theorem State.divide_evolves : s.Evolves s.divide := by
  unfold State.divide
  split
  · exact s.tick_evolves
  · exact .of_desk rfl

/-- The level of a line changes at its pin and at its source (R93). -/
theorem State.Evolves.leveled {n : SourceId} {level : Bool} {f : Source → Source} (off : s.grst = false)
    (line : (f (s.source n)).line = level)
    (fits : (s.source n).Fits (s.cfg.route n) s.upSet → (f (s.source n)).Fits (s.cfg.route n) s.upSet)
    (rounds : (s.source n).RoundsWithin → (f (s.source n)).RoundsWithin) :
    s.Evolves (State.modSource { s with patn := s.patn.set n level } n f) := by
  have here : (State.modSource { s with patn := s.patn.set n level } n f).source n = f (s.source n) :=
    State.source_modSource_same _ n f
  have other {m : SourceId} (ne : m ≠ n) :
      (State.modSource { s with patn := s.patn.set n level } n f).source m = s.source m :=
    State.source_modSource_ne _ f ne
  refine ⟨fun _ => .refl _, fun sound => ?_, fun within => ?_⟩
  · obtain ⟨sources, lines, -⟩ := State.sourcesSound_iff.1 sound
    refine State.sourcesSound_iff.2 ⟨fun m => ?_, fun _ m => ?_, fun on => absurd (on.symm.trans off) nofun⟩
    · by_cases same : m = n
      · subst same
        rw [here]
        exact fits (sources m)
      · rw [other same]
        exact sources m
    · show _ = (s.patn.set n level)[m]
      rw [getElem_set_fin]
      by_cases same : m = n
      · subst same
        rw [here, if_pos rfl, line]
      · rw [other same, if_neg same, lines off m]
  · obtain ⟨sources, queues⟩ := State.roundsWithin_iff.1 within
    refine State.roundsWithin_iff.2 ⟨fun m => ?_, queues⟩
    by_cases same : m = n
    · subst same
      rw [here]
      exact rounds (sources m)
    · rw [other same]
      exact sources m

/-- While GRST is asserted only the pin follows the level (R109). -/
theorem State.Evolves.pinned {patn : Vector Bool 8} (on : s.grst = true) : s.Evolves { s with patn := patn } := by
  refine ⟨fun _ => .refl _, fun sound => ?_, id⟩
  obtain ⟨sources, -, reset⟩ := State.sourcesSound_iff.1 sound
  exact State.sourcesSound_iff.2 ⟨sources, fun off => absurd (on.symm.trans off) nofun, reset⟩

theorem State.attentionLine_evolves (n : SourceId) (level : Bool) : s.Evolves (s.attentionLine n level) := by
  unfold State.attentionLine
  split
  · exact .refl s
  · dsimp only
    split
    · next on => exact .pinned s on
    · next off =>
      have off : s.grst = false := Bool.eq_false_iff.2 off
      split
      · next active =>
        exact .leveled s off ((Source.lineActive_line _ _ _).trans active.symm) .lineActive .lineActive
      · next inactive =>
        exact .leveled s off ((Source.lineInactive_line _).trans (Bool.eq_false_iff.2 inactive).symm) .lineInactive
          .lineInactive

end Timers

end Sys2Proof.Machine
end

section
/-!
PROOFS. The two kinds of reset, and the operations of pool and bus that leave the sources and the ports: so every
command and every step keeps what `State.Evolves` says.
-/

namespace Sys2Proof.Machine

open Sys2Proof.Statements

/-! ## Resets -/

section Resets

variable {s : State} {h : HostId}

/-- While GRST is asserted a reset line only changes its level, and the port is DOWN (R161). -/
theorem State.Evolves.prst (on : s.grst = true) (level : Bool) :
    s.Evolves (s.modPort h fun p => { p with prst := level }) := by
  refine .modPort rfl ⟨fun levels => ?_, id, id⟩ fun _ => id
  simpa [on] using levels

/-- A port at the assertion of its reset line: the level, and the port's part of the reset (R161, R163). -/
def Port.resetEdge (p : Port) : Port := { p with prst := true }.reseted

/-- A port at the deassertion of its reset line: the level, and the port's part of the return (R161, R165). -/
def Port.returnEdge (p : Port) : Port := { p with prst := false, up := true }.evalLine

/-- A port reset leaves the port DOWN with an empty queue, and its host without claims and entries (R107, R163). -/
theorem State.portReset_evolves (off : s.grst = false) :
    s.Evolves ((s.modPort h fun p => { p with prst := true }).portReset h) := by
  have port (g : HostId) : ((s.modPort h fun p => { p with prst := true }).portReset h).port g =
      (s.modPort h Port.resetEdge).port g := by
    rw [State.portReset_port, State.modPort_modPort]
    rfl
  have upSet : ((s.modPort h fun p => { p with prst := true }).portReset h).upSet = (s.modPort h Port.resetEdge).upSet :=
    funext fun g => congrArg Port.up (port g)
  have source (n : SourceId) : ((s.modPort h fun p => { p with prst := true }).portReset h).source n =
      (s.source n).portReset (s.cfg.route n) (s.modPort h Port.resetEdge).upSet h := by
    rw [State.portReset_source, State.modPort_modPort]
    rfl
  refine .of_parts rfl rfl (fun g => ?_) (fun g m mem => ?_) (fun n => ?_) (fun n fits => ?_) (fun n within => ?_)
    fun on => absurd (on.symm.trans off) nofun
  · rw [port]
    exact State.modPort_portEvolves (f := Port.resetEdge) ⟨fun _ => rfl, fun _ => ⟨Nat.zero_le _, .nil⟩, fun _ => rfl⟩ g
  · rw [port] at mem
    by_cases same : g = h
    · subst same
      rw [State.port_modPort_same] at mem
      cases mem
    · rwa [State.port_modPort_ne s _ same] at mem
  · rw [source, Source.portReset_line]
  · rw [source, upSet]
    refine fits.portReset fun g other => ?_
    exact congrArg Port.up (State.port_modPort_ne s _ other)
  · rw [source]
    exact within.portReset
***
Aim of the exercise: Reproduce the listing above exactly, but only from its first line through the line holding "source (R93). -/"; both of those lines are included.

Response to this task:
theorem State.divide_evolves : s.Evolves s.divide := by
  unfold State.divide
  split
  · exact s.tick_evolves
  · exact .of_desk rfl

/-- The level of a line changes at its pin and at its source (R93). -/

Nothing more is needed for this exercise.